Action item
What is needed is every line of the data that includes the word "egcd". Please copy each one.

Records excerpted from a collection
[Start of Attachment]
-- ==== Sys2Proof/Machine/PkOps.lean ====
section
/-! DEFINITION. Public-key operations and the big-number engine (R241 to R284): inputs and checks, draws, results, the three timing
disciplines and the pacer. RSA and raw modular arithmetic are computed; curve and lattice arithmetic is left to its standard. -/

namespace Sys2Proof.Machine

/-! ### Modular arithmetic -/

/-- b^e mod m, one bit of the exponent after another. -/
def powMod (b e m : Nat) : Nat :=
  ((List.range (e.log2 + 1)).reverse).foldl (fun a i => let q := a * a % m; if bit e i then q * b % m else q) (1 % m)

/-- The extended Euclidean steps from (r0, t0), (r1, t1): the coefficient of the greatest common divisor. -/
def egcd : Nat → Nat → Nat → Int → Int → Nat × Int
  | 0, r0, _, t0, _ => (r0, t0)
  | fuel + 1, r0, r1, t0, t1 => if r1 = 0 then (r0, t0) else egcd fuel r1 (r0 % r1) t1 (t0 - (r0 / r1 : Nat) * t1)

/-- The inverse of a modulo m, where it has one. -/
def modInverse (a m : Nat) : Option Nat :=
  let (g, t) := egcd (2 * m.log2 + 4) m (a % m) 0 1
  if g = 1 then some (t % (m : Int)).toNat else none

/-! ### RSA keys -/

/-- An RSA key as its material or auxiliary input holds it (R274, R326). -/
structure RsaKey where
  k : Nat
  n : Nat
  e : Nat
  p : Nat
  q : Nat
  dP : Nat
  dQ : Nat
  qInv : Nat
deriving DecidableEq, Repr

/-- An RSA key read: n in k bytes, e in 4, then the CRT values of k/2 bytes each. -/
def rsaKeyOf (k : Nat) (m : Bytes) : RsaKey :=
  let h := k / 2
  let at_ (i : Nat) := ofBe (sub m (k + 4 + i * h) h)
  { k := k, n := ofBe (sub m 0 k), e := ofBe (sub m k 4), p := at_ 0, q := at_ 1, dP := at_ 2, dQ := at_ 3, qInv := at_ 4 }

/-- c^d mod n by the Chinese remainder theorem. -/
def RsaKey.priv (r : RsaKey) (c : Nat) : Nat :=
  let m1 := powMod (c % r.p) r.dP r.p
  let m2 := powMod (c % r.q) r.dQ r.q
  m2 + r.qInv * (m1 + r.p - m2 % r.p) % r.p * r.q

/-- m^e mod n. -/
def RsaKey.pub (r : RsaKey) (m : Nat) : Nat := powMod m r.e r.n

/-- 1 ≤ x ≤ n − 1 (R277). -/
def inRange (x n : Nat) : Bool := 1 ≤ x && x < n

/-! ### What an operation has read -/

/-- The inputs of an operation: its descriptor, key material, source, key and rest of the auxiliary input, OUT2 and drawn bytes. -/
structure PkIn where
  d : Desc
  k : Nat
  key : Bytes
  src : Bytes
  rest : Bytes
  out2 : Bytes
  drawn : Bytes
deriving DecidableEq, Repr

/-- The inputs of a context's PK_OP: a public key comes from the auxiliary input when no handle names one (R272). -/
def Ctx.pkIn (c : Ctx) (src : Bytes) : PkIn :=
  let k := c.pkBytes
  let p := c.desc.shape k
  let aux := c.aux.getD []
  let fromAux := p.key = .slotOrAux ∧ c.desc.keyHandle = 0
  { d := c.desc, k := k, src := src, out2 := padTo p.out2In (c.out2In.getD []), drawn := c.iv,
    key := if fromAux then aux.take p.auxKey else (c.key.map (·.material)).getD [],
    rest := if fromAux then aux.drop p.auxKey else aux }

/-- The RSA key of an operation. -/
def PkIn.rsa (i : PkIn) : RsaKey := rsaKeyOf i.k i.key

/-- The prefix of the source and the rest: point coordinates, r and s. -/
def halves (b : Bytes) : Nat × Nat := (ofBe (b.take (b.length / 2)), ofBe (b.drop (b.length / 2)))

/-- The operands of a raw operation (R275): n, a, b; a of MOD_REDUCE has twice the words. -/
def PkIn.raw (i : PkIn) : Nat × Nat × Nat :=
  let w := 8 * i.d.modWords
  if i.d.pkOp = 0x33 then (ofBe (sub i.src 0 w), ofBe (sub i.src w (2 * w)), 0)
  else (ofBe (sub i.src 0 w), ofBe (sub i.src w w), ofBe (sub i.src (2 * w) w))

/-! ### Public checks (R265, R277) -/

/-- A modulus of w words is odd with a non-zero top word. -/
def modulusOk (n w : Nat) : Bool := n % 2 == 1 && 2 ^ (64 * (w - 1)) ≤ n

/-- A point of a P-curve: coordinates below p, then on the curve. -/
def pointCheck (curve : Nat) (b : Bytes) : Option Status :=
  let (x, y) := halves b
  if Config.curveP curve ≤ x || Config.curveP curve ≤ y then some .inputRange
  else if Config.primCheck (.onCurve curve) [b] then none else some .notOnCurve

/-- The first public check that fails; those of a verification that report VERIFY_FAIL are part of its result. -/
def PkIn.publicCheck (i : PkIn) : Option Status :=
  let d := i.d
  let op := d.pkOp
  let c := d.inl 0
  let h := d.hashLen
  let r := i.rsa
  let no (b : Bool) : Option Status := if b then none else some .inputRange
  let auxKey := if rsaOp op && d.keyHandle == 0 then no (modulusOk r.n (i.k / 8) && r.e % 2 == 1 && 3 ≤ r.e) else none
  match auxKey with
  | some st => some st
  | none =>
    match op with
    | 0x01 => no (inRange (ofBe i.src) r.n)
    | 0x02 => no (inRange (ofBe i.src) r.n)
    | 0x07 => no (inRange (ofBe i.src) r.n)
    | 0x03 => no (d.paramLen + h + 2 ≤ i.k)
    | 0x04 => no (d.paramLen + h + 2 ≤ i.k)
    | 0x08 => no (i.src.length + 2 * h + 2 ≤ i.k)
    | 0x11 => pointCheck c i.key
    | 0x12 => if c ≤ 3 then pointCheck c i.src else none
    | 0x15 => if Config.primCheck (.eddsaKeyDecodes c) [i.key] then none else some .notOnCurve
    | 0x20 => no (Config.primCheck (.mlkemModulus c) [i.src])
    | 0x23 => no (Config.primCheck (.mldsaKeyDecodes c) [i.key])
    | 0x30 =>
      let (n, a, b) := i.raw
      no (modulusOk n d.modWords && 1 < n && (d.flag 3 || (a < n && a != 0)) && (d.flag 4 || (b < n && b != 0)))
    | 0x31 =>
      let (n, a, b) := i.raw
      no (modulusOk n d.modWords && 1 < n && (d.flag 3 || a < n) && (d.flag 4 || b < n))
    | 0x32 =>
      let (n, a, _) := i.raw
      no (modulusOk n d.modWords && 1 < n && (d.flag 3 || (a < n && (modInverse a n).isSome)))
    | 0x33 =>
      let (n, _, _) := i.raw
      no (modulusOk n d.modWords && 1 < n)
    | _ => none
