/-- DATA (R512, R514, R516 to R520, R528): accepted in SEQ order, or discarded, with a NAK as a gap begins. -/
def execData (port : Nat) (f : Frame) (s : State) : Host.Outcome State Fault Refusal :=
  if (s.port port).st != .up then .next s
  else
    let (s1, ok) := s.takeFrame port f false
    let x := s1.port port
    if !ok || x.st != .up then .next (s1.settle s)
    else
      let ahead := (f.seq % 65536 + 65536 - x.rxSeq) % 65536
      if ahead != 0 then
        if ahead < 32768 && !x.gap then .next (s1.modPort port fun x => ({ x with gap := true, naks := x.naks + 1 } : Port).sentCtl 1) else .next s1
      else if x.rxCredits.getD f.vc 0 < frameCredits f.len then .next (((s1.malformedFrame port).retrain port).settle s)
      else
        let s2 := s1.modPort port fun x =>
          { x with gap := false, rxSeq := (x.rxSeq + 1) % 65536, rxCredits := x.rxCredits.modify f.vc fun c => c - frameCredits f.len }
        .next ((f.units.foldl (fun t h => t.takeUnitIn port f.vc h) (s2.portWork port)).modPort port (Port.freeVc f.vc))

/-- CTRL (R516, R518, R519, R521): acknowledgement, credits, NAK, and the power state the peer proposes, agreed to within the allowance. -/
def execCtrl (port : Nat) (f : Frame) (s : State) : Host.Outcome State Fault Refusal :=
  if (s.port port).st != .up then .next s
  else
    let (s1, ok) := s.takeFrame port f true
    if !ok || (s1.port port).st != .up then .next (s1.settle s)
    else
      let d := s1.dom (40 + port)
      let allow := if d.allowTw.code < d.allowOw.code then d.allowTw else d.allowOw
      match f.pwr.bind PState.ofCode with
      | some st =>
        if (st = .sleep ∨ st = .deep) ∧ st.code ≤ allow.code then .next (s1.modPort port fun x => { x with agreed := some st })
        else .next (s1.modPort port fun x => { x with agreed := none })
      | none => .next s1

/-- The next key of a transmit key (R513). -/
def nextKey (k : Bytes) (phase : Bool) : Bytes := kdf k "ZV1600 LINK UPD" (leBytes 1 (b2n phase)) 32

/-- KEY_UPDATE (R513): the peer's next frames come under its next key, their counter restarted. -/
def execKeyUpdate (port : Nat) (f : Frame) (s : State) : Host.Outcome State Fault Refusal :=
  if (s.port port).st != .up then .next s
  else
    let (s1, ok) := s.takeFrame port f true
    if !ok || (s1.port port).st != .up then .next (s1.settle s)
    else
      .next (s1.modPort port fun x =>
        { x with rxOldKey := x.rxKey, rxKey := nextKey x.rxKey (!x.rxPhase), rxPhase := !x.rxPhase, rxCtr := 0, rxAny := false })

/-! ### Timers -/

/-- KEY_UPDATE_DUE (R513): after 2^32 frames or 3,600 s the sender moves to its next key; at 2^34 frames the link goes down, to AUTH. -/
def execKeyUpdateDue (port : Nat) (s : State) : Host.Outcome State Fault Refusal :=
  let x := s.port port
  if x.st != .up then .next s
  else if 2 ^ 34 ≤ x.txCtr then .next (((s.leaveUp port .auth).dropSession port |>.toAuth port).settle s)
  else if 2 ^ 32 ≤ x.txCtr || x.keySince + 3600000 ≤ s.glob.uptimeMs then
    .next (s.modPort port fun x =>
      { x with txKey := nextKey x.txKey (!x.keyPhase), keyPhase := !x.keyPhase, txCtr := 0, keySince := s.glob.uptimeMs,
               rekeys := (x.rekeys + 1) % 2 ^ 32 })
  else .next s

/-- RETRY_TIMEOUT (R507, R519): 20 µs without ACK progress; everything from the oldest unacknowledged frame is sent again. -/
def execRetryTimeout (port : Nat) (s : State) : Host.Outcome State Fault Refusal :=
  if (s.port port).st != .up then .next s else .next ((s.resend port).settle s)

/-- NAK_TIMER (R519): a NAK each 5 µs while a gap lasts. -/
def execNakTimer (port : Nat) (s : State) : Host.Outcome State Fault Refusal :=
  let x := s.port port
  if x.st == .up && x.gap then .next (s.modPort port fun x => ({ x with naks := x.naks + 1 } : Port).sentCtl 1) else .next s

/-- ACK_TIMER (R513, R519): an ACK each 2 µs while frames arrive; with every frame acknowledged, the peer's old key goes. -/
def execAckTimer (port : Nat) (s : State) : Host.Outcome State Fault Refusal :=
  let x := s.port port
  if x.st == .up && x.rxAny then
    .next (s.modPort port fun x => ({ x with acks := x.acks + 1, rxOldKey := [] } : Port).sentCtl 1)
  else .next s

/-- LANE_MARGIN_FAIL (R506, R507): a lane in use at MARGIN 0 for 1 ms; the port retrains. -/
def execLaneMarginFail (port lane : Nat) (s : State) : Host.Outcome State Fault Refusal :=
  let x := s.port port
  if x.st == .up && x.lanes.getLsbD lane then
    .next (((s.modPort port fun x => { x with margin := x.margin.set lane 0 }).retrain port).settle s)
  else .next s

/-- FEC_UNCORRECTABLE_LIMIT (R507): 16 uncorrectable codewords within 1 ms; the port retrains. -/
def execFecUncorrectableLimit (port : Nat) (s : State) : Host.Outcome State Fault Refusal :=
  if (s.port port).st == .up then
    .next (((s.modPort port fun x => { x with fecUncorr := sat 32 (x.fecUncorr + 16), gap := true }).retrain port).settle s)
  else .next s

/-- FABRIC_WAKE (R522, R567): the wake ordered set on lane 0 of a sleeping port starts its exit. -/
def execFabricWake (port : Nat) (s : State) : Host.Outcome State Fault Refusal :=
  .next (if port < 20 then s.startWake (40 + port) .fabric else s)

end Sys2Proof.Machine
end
[End of Attachment]
Worked solution
def egcd : Nat → Nat → Nat → Int → Int → Nat × Int
  | fuel + 1, r0, r1, t0, t1 => if r1 = 0 then (r0, t0) else egcd fuel r1 (r0 % r1) t1 (t0 - (r0 / r1 : Nat) * t1)
  let (g, t) := egcd (2 * m.log2 + 4) m (a % m) 0 1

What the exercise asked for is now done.